- Draw a plan of your proposed front yard layout before you start. Include a paved walkway to your front door and irregular or oval features on either side. Keep the remaining area open.
- Weeding is one of the least loved chores. Lay black plastic sheeting perforated with small holes for drainage over the area, except where you plan your walkway. This prevents weeds from growing. Alternatively, landscaping or weed cloth can be used, although it may initially not stop every weed, but eventually they won't regrow.
- Make your walkway out of decorative brick pavers. They don't require any maintenance and come in many colors and designs. Set in a bed of sand and atop of a firm base. Because they're not permanently affixed, it makes it easy to replace damaged pavers. Concrete eventually becomes stained and has to be cleaned. It also cracks with excessive ground movement, meaning it has to be patched or replaced.
- Landscaping yards use decorative stones or different colored gravels. Arrange different sized stones together in an attractive and artistic display on each side of your walkway. Cover the plastic or cloth completely with gravel instead of grass. Use flexible rubber borders to contain the gravel.

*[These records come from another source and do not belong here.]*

-- ==== Sys2Proof/Laws/State.lean ====
section
/-! SUPPORT. What each named update of the state leaves unchanged, one lemma per field, and what each accessor reads after it. -/

namespace Sys2Proof.Machine

variable (s : State)

/-! ### setNum -/

@[simp] theorem State.setNum_pending (o sub v : Nat) : (s.setNum o sub v).pending = s.pending := rfl
@[simp] theorem State.setNum_now (o sub v : Nat) : (s.setNum o sub v).now = s.now := rfl
@[simp] theorem State.setNum_freeCtr (o sub v : Nat) : (s.setNum o sub v).freeCtr = s.freeCtr := rfl
@[simp] theorem State.setNum_out (o sub v : Nat) : (s.setNum o sub v).out = s.out := rfl
@[simp] theorem State.setNum_blobs (o sub v : Nat) : (s.setNum o sub v).blobs = s.blobs := rfl
@[simp] theorem State.setNum_localCounts (o sub v : Nat) : (s.setNum o sub v).localCounts = s.localCounts := rfl
@[simp] theorem State.setNum_eventSeq (o sub v : Nat) : (s.setNum o sub v).eventSeq = s.eventSeq := rfl
@[simp] theorem State.setNum_eventGap (o sub v : Nat) : (s.setNum o sub v).eventGap = s.eventGap := rfl
@[simp] theorem State.setNum_cores (o sub v : Nat) : (s.setNum o sub v).cores = s.cores := rfl
@[simp] theorem State.setNum_clusters (o sub v : Nat) : (s.setNum o sub v).clusters = s.clusters := rfl
@[simp] theorem State.setNum_dram (o sub v : Nat) : (s.setNum o sub v).dram = s.dram := rfl
@[simp] theorem State.setNum_hbm (o sub v : Nat) : (s.setNum o sub v).hbm = s.hbm := rfl
@[simp] theorem State.setNum_parts (o sub v : Nat) : (s.setNum o sub v).parts = s.parts := rfl
@[simp] theorem State.setNum_clients (o sub v : Nat) : (s.setNum o sub v).clients = s.clients := rfl
@[simp] theorem State.setNum_slots (o sub v : Nat) : (s.setNum o sub v).slots = s.slots := rfl
@[simp] theorem State.setNum_loads (o sub v : Nat) : (s.setNum o sub v).loads = s.loads := rfl
@[simp] theorem State.setNum_tier (o sub v : Nat) : (s.setNum o sub v).tier = s.tier := rfl
@[simp] theorem State.setNum_fills (o sub v : Nat) : (s.setNum o sub v).fills = s.fills := rfl
@[simp] theorem State.setNum_exports (o sub v : Nat) : (s.setNum o sub v).exports = s.exports := rfl
@[simp] theorem State.setNum_coll (o sub v : Nat) : (s.setNum o sub v).coll = s.coll := rfl
@[simp] theorem State.setNum_links (o sub v : Nat) : (s.setNum o sub v).links = s.links := rfl
@[simp] theorem State.setNum_packets (o sub v : Nat) : (s.setNum o sub v).packets = s.packets := rfl
@[simp] theorem State.setNum_overlays (o sub v : Nat) : (s.setNum o sub v).overlays = s.overlays := rfl
@[simp] theorem State.setNum_stalled (o sub v : Nat) : (s.setNum o sub v).stalled = s.stalled := rfl
@[simp] theorem State.setNum_paths (o sub v : Nat) : (s.setNum o sub v).paths = s.paths := rfl
@[simp] theorem State.setNum_heldOps (o sub v : Nat) : (s.setNum o sub v).heldOps = s.heldOps := rfl
@[simp] theorem State.setNum_host (o sub v : Nat) : (s.setNum o sub v).host = s.host := rfl
@[simp] theorem State.setNum_power (o sub v : Nat) : (s.setNum o sub v).power = s.power := rfl
@[simp] theorem State.setNum_security (o sub v : Nat) : (s.setNum o sub v).security = s.security := rfl
@[simp] theorem State.setNum_time (o sub v : Nat) : (s.setNum o sub v).time = s.time := rfl
@[simp] theorem State.setNum_conductor (o sub v : Nat) : (s.setNum o sub v).conductor = s.conductor := rfl
@[simp] theorem State.setNum_channels (o sub v : Nat) : (s.setNum o sub v).channels = s.channels := rfl
@[simp] theorem State.setNum_pipeBefore (o sub v : Nat) : (s.setNum o sub v).pipeBefore = s.pipeBefore := rfl
@[simp] theorem State.setNum_pipeNext (o sub v : Nat) : (s.setNum o sub v).pipeNext = s.pipeNext := rfl
@[simp] theorem State.setNum_blob (o sub v : Nat) (o2 sub2 : Nat) : (s.setNum o sub v).blob o2 sub2 = s.blob o2 sub2 := rfl
@[simp] theorem State.setNum_core (o sub v : Nat) (j : Nat) : (s.setNum o sub v).core j = s.core j := rfl
@[simp] theorem State.setNum_cluster (o sub v : Nat) (j : Nat) : (s.setNum o sub v).cluster j = s.cluster j := rfl
@[simp] theorem State.setNum_stack (o sub v : Nat) (j : Nat) : (s.setNum o sub v).stack j = s.stack j := rfl
@[simp] theorem State.setNum_part (o sub v : Nat) (j : Nat) : (s.setNum o sub v).part j = s.part j := rfl
@[simp] theorem State.setNum_client (o sub v : Nat) (j : Nat) : (s.setNum o sub v).client j = s.client j := rfl
@[simp] theorem State.setNum_slot (o sub v : Nat) (j : Nat) : (s.setNum o sub v).slot j = s.slot j := rfl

- Plant cacti if you live in an area where they can survive the winter. They require very minimal maintenance, if any at all, and can survive on rainfall alone in most climates. Other plants that hardly ever require attention are decorative conifers and cypress trees and shrubs. Many are frost hardy. Shrubs of any other type need to be trimmed every once in a while and the petals of flowering plants have to be removed once the flowers have died.
- Use potted plants in attractive planters instead of planting them in the ground. This way you can have flowers in summer. If you're serious about having no maintenance whatsoever, replace them instead of trimming or pruning them in winter.